Qualche settimana fa un manipolo di ragazzi di Cremona ha visitato il nostro Museo Popoli e Culture che raccoglie sculture e oggetti delle diverse tradizioni religiose del mondo. I ragazzi, pur ingombrati dai loro pensieri e telefonini, ascoltavano Francesca, la guida, con attenzione. Francesca è incinta di sette mesi. Forse per interesse, forse per la bellezza degli oggetti custoditi o perché di fronte ad una donna incinta, alla forma gravida del suo pancione, il rispetto, il timore reverenziale, il silenzio religioso nascono spontanei, naturali, di fatto questi ragazzi ascoltavano attenti le tranquille spiegazioni di Francesca il cui tono di voce, lievemente affaticato dall’ospite interiore, generava un’atmosfera di religioso ossequio. Un atteggiamento molto simile, direbbe il poeta, ad un inchino alla vita, un inchino al sacro dentro Francesca.

Quel percorso certamente religioso che il Museo offriva ai visitatori, le figure e le sculture che l’anelito dell’uomo lungo i secoli ha prodotto, veniva completato dalla gravidanza di Francesca e, nel timore reverenziale dei ragazzi di fronte al mistero incipiente della vita, ho percepito il loro senso religioso, come innata percezione di un’invisibile eccedenza.
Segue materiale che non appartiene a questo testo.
-- ==== Sys2Proof/Laws/State.lean ====
section
/-! SUPPORT. What each register write and each port operation leaves in each field of the state. -/

namespace Sys2Proof.Machine

variable (s : State)

/-! ### After `crcAcc <- v` -/

@[simp] theorem State.setCrcAcc_crcAcc (v : Half) : (s.setCrcAcc v).regs.crcAcc = v := rfl
@[simp] theorem State.setCrcAcc_txSeq (v : Half) : (s.setCrcAcc v).regs.txSeq = s.regs.txSeq := rfl
@[simp] theorem State.setCrcAcc_lastSeq (v : Half) : (s.setCrcAcc v).regs.lastSeq = s.regs.lastSeq := rfl
@[simp] theorem State.setCrcAcc_missedMsg (v : Half) : (s.setCrcAcc v).regs.missedMsg = s.regs.missedMsg := rfl
@[simp] theorem State.setCrcAcc_irqCount (v : Half) : (s.setCrcAcc v).regs.irqCount = s.regs.irqCount := rfl
@[simp] theorem State.setCrcAcc_missedIrq (v : Half) : (s.setCrcAcc v).regs.missedIrq = s.regs.missedIrq := rfl
@[simp] theorem State.setCrcAcc_initState (v : Half) : (s.setCrcAcc v).regs.initState = s.regs.initState := rfl
@[simp] theorem State.setCrcAcc_curValues (v : Half) : (s.setCrcAcc v).regs.curValues = s.regs.curValues := rfl
@[simp] theorem State.setCrcAcc_cmdPort (v : Half) : (s.setCrcAcc v).cmdPort = s.cmdPort := rfl
@[simp] theorem State.setCrcAcc_rspPort (v : Half) : (s.setCrcAcc v).rspPort = s.rspPort := rfl
@[simp] theorem State.setCrcAcc_params (v : Half) : (s.setCrcAcc v).params = s.params := rfl

/-! ### After `txSeq <- v` -/

@[simp] theorem State.setTxSeq_crcAcc (v : Word) : (s.setTxSeq v).regs.crcAcc = s.regs.crcAcc := rfl
@[simp] theorem State.setTxSeq_txSeq (v : Word) : (s.setTxSeq v).regs.txSeq = v := rfl
@[simp] theorem State.setTxSeq_lastSeq (v : Word) : (s.setTxSeq v).regs.lastSeq = s.regs.lastSeq := rfl
@[simp] theorem State.setTxSeq_missedMsg (v : Word) : (s.setTxSeq v).regs.missedMsg = s.regs.missedMsg := rfl
@[simp] theorem State.setTxSeq_irqCount (v : Word) : (s.setTxSeq v).regs.irqCount = s.regs.irqCount := rfl
@[simp] theorem State.setTxSeq_missedIrq (v : Word) : (s.setTxSeq v).regs.missedIrq = s.regs.missedIrq := rfl
@[simp] theorem State.setTxSeq_initState (v : Word) : (s.setTxSeq v).regs.initState = s.regs.initState := rfl
@[simp] theorem State.setTxSeq_curValues (v : Word) : (s.setTxSeq v).regs.curValues = s.regs.curValues := rfl
@[simp] theorem State.setTxSeq_cmdPort (v : Word) : (s.setTxSeq v).cmdPort = s.cmdPort := rfl
@[simp] theorem State.setTxSeq_rspPort (v : Word) : (s.setTxSeq v).rspPort = s.rspPort := rfl
@[simp] theorem State.setTxSeq_params (v : Word) : (s.setTxSeq v).params = s.params := rfl

/-! ### After `lastSeq <- v` -/

@[simp] theorem State.setLastSeq_crcAcc (v : Word) : (s.setLastSeq v).regs.crcAcc = s.regs.crcAcc := rfl
@[simp] theorem State.setLastSeq_txSeq (v : Word) : (s.setLastSeq v).regs.txSeq = s.regs.txSeq := rfl
@[simp] theorem State.setLastSeq_lastSeq (v : Word) : (s.setLastSeq v).regs.lastSeq = v := rfl
@[simp] theorem State.setLastSeq_missedMsg (v : Word) : (s.setLastSeq v).regs.missedMsg = s.regs.missedMsg := rfl
@[simp] theorem State.setLastSeq_irqCount (v : Word) : (s.setLastSeq v).regs.irqCount = s.regs.irqCount := rfl
@[simp] theorem State.setLastSeq_missedIrq (v : Word) : (s.setLastSeq v).regs.missedIrq = s.regs.missedIrq := rfl
@[simp] theorem State.setLastSeq_initState (v : Word) : (s.setLastSeq v).regs.initState = s.regs.initState := rfl
@[simp] theorem State.setLastSeq_curValues (v : Word) : (s.setLastSeq v).regs.curValues = s.regs.curValues := rfl
@[simp] theorem State.setLastSeq_cmdPort (v : Word) : (s.setLastSeq v).cmdPort = s.cmdPort := rfl
@[simp] theorem State.setLastSeq_rspPort (v : Word) : (s.setLastSeq v).rspPort = s.rspPort := rfl
@[simp] theorem State.setLastSeq_params (v : Word) : (s.setLastSeq v).params = s.params := rfl

/-! ### After `missedMsg <- v` -/

@[simp] theorem State.setMissedMsg_crcAcc (v : Word) : (s.setMissedMsg v).regs.crcAcc = s.regs.crcAcc := rfl
@[simp] theorem State.setMissedMsg_txSeq (v : Word) : (s.setMissedMsg v).regs.txSeq = s.regs.txSeq := rfl
@[simp] theorem State.setMissedMsg_lastSeq (v : Word) : (s.setMissedMsg v).regs.lastSeq = s.regs.lastSeq := rfl
@[simp] theorem State.setMissedMsg_missedMsg (v : Word) : (s.setMissedMsg v).regs.missedMsg = v := rfl
@[simp] theorem State.setMissedMsg_irqCount (v : Word) : (s.setMissedMsg v).regs.irqCount = s.regs.irqCount := rfl
@[simp] theorem State.setMissedMsg_missedIrq (v : Word) : (s.setMissedMsg v).regs.missedIrq = s.regs.missedIrq := rfl
@[simp] theorem State.setMissedMsg_initState (v : Word) : (s.setMissedMsg v).regs.initState = s.regs.initState := rfl
@[simp] theorem State.setMissedMsg_curValues (v : Word) : (s.setMissedMsg v).regs.curValues = s.regs.curValues := rfl
@[simp] theorem State.setMissedMsg_cmdPort (v : Word) : (s.setMissedMsg v).cmdPort = s.cmdPort := rfl
@[simp] theorem State.setMissedMsg_rspPort (v : Word) : (s.setMissedMsg v).rspPort = s.rspPort := rfl
@[simp] theorem State.setMissedMsg_params (v : Word) : (s.setMissedMsg v).params = s.params := rfl

/-! ### After `irqCount <- v` -/

@[simp] theorem State.setIrqCount_crcAcc (v : Word) : (s.setIrqCount v).regs.crcAcc = s.regs.crcAcc := rfl
@[simp] theorem State.setIrqCount_txSeq (v : Word) : (s.setIrqCount v).regs.txSeq = s.regs.txSeq := rfl
@[simp] theorem State.setIrqCount_lastSeq (v : Word) : (s.setIrqCount v).regs.lastSeq = s.regs.lastSeq := rfl
@[simp] theorem State.setIrqCount_missedMsg (v : Word) : (s.setIrqCount v).regs.missedMsg = s.regs.missedMsg := rfl
@[simp] theorem State.setIrqCount_irqCount (v : Word) : (s.setIrqCount v).regs.irqCount = v := rfl
@[simp] theorem State.setIrqCount_missedIrq (v : Word) : (s.setIrqCount v).regs.missedIrq = s.regs.missedIrq := rfl
@[simp] theorem State.setIrqCount_initState (v : Word) : (s.setIrqCount v).regs.initState = s.regs.initState := rfl
@[simp] theorem State.setIrqCount_curValues (v : Word) : (s.setIrqCount v).regs.curValues = s.regs.curValues := rfl
@[simp] theorem State.setIrqCount_cmdPort (v : Word) : (s.setIrqCount v).cmdPort = s.cmdPort := rfl
@[simp] theorem State.setIrqCount_rspPort (v : Word) : (s.setIrqCount v).rspPort = s.rspPort := rfl
@[simp] theorem State.setIrqCount_params (v : Word) : (s.setIrqCount v).params = s.params := rfl

/-! ### After `missedIrq <- v` -/

@[simp] theorem State.setMissedIrq_crcAcc (v : Word) : (s.setMissedIrq v).regs.crcAcc = s.regs.crcAcc := rfl
@[simp] theorem State.setMissedIrq_txSeq (v : Word) : (s.setMissedIrq v).regs.txSeq = s.regs.txSeq := rfl
@[simp] theorem State.setMissedIrq_lastSeq (v : Word) : (s.setMissedIrq v).regs.lastSeq = s.regs.lastSeq := rfl
@[simp] theorem State.setMissedIrq_missedMsg (v : Word) : (s.setMissedIrq v).regs.missedMsg = s.regs.missedMsg := rfl
@[simp] theorem State.setMissedIrq_irqCount (v : Word) : (s.setMissedIrq v).regs.irqCount = s.regs.irqCount := rfl
@[simp] theorem State.setMissedIrq_missedIrq (v : Word) : (s.setMissedIrq v).regs.missedIrq = v := rfl
@[simp] theorem State.setMissedIrq_initState (v : Word) : (s.setMissedIrq v).regs.initState = s.regs.initState := rfl
@[simp] theorem State.setMissedIrq_curValues (v : Word) : (s.setMissedIrq v).regs.curValues = s.regs.curValues := rfl
@[simp] theorem State.setMissedIrq_cmdPort (v : Word) : (s.setMissedIrq v).cmdPort = s.cmdPort := rfl
@[simp] theorem State.setMissedIrq_rspPort (v : Word) : (s.setMissedIrq v).rspPort = s.rspPort := rfl
@[simp] theorem State.setMissedIrq_params (v : Word) : (s.setMissedIrq v).params = s.params := rfl

/-! ### After `initState <- v` -/

@[simp] theorem State.setInitState_crcAcc (v : Byte) : (s.setInitState v).regs.crcAcc = s.regs.crcAcc := rfl
@[simp] theorem State.setInitState_txSeq (v : Byte) : (s.setInitState v).regs.txSeq = s.regs.txSeq := rfl
@[simp] theorem State.setInitState_lastSeq (v : Byte) : (s.setInitState v).regs.lastSeq = s.regs.lastSeq := rfl
@[simp] theorem State.setInitState_missedMsg (v : Byte) : (s.setInitState v).regs.missedMsg = s.regs.missedMsg := rfl
@[simp] theorem State.setInitState_irqCount (v : Byte) : (s.setInitState v).regs.irqCount = s.regs.irqCount := rfl
@[simp] theorem State.setInitState_missedIrq (v : Byte) : (s.setInitState v).regs.missedIrq = s.regs.missedIrq := rfl
@[simp] theorem State.setInitState_initState (v : Byte) : (s.setInitState v).regs.initState = v := rfl
@[simp] theorem State.setInitState_curValues (v : Byte) : (s.setInitState v).regs.curValues = s.regs.curValues := rfl
@[simp] theorem State.setInitState_cmdPort (v : Byte) : (s.setInitState v).cmdPort = s.cmdPort := rfl
@[simp] theorem State.setInitState_rspPort (v : Byte) : (s.setInitState v).rspPort = s.rspPort := rfl
@[simp] theorem State.setInitState_params (v : Byte) : (s.setInitState v).params = s.params := rfl

/-! ### After `curValues <- v` -/

@[simp] theorem State.setCurValues_crcAcc (v : ChannelFrame) : (s.setCurValues v).regs.crcAcc = s.regs.crcAcc := rfl
@[simp] theorem State.setCurValues_txSeq (v : ChannelFrame) : (s.setCurValues v).regs.txSeq = s.regs.txSeq := rfl
@[simp] theorem State.setCurValues_lastSeq (v : ChannelFrame) : (s.setCurValues v).regs.lastSeq = s.regs.lastSeq := rfl
@[simp] theorem State.setCurValues_missedMsg (v : ChannelFrame) : (s.setCurValues v).regs.missedMsg = s.regs.missedMsg := rfl
@[simp] theorem State.setCurValues_irqCount (v : ChannelFrame) : (s.setCurValues v).regs.irqCount = s.regs.irqCount := rfl
@[simp] theorem State.setCurValues_missedIrq (v : ChannelFrame) : (s.setCurValues v).regs.missedIrq = s.regs.missedIrq := rfl
@[simp] theorem State.setCurValues_initState (v : ChannelFrame) : (s.setCurValues v).regs.initState = s.regs.initState := rfl
@[simp] theorem State.setCurValues_curValues (v : ChannelFrame) : (s.setCurValues v).regs.curValues = v := rfl
@[simp] theorem State.setCurValues_cmdPort (v : ChannelFrame) : (s.setCurValues v).cmdPort = s.cmdPort := rfl
@[simp] theorem State.setCurValues_rspPort (v : ChannelFrame) : (s.setCurValues v).rspPort = s.rspPort := rfl
@[simp] theorem State.setCurValues_params (v : ChannelFrame) : (s.setCurValues v).params = s.params := rfl

/-! ### After a response, and with other bytes on the command port -/

@[simp] theorem State.respond_regs (r : Response) : (s.respond r).regs = s.regs := rfl
@[simp] theorem State.respond_cmdPort (r : Response) : (s.respond r).cmdPort = s.cmdPort := rfl
@[simp] theorem State.respond_params (r : Response) : (s.respond r).params = s.params := rfl
@[simp] theorem State.respond_rspPort (r : Response) : (s.respond r).rspPort = s.rspPort ++ [r] := rfl
@[simp] theorem State.setCmdPort_regs (p : List Byte) : (s.setCmdPort p).regs = s.regs := rfl
@[simp] theorem State.setCmdPort_rspPort (p : List Byte) : (s.setCmdPort p).rspPort = s.rspPort := rfl
@[simp] theorem State.setCmdPort_params (p : List Byte) : (s.setCmdPort p).params = s.params := rfl
@[simp] theorem State.setCmdPort_cmdPort (p : List Byte) : (s.setCmdPort p).cmdPort = p := rfl
@[simp] theorem State.setCmdPort_self : s.setCmdPort s.cmdPort = s := rfl

/-! ### Writes commute with a response and with the command port -/

theorem State.setCrcAcc_setCmdPort (v : Half) (p : List Byte) :
    (s.setCmdPort p).setCrcAcc v = (s.setCrcAcc v).setCmdPort p := rfl
theorem State.setTxSeq_setCmdPort (v : Word) (p : List Byte) :
    (s.setCmdPort p).setTxSeq v = (s.setTxSeq v).setCmdPort p := rfl
theorem State.setLastSeq_setCmdPort (v : Word) (p : List Byte) :
    (s.setCmdPort p).setLastSeq v = (s.setLastSeq v).setCmdPort p := rfl
theorem State.setMissedMsg_setCmdPort (v : Word) (p : List Byte) :
    (s.setCmdPort p).setMissedMsg v = (s.setMissedMsg v).setCmdPort p := rfl
theorem State.setIrqCount_setCmdPort (v : Word) (p : List Byte) :
    (s.setCmdPort p).setIrqCount v = (s.setIrqCount v).setCmdPort p := rfl
theorem State.setMissedIrq_setCmdPort (v : Word) (p : List Byte) :
    (s.setCmdPort p).setMissedIrq v = (s.setMissedIrq v).setCmdPort p := rfl
theorem State.setInitState_setCmdPort (v : Byte) (p : List Byte) :
    (s.setCmdPort p).setInitState v = (s.setInitState v).setCmdPort p := rfl
theorem State.setCurValues_setCmdPort (v : ChannelFrame) (p : List Byte) :
    (s.setCmdPort p).setCurValues v = (s.setCurValues v).setCmdPort p := rfl
theorem State.respond_setCmdPort (r : Response) (p : List Byte) :
    (s.setCmdPort p).respond r = (s.respond r).setCmdPort p := rfl
@[simp] theorem State.setCmdPort_setCmdPort (p q : List Byte) : (s.setCmdPort p).setCmdPort q = s.setCmdPort q := rfl

end Sys2Proof.Machine
end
Prima che per fede, per natura. Perché, direbbe Giussani, il senso religioso “è qualcosa che ci è dato con la nostra stessa esistenza; fa parte del dono dell’essere; è un elemento della struttura stessa della nostra natura”. Senza quelle ultime censure che certo laicismo, fatto di neutralità e più spesso qualunquismo, propone. E che subiamo: il politicamente corretto dei salotti e delle prime pagine, dove  “tutto cospira a tacere di noi, / un po’ come si tace / un’onta, forse, un po’ come si tace / una speranza ineffabile” (Rilke).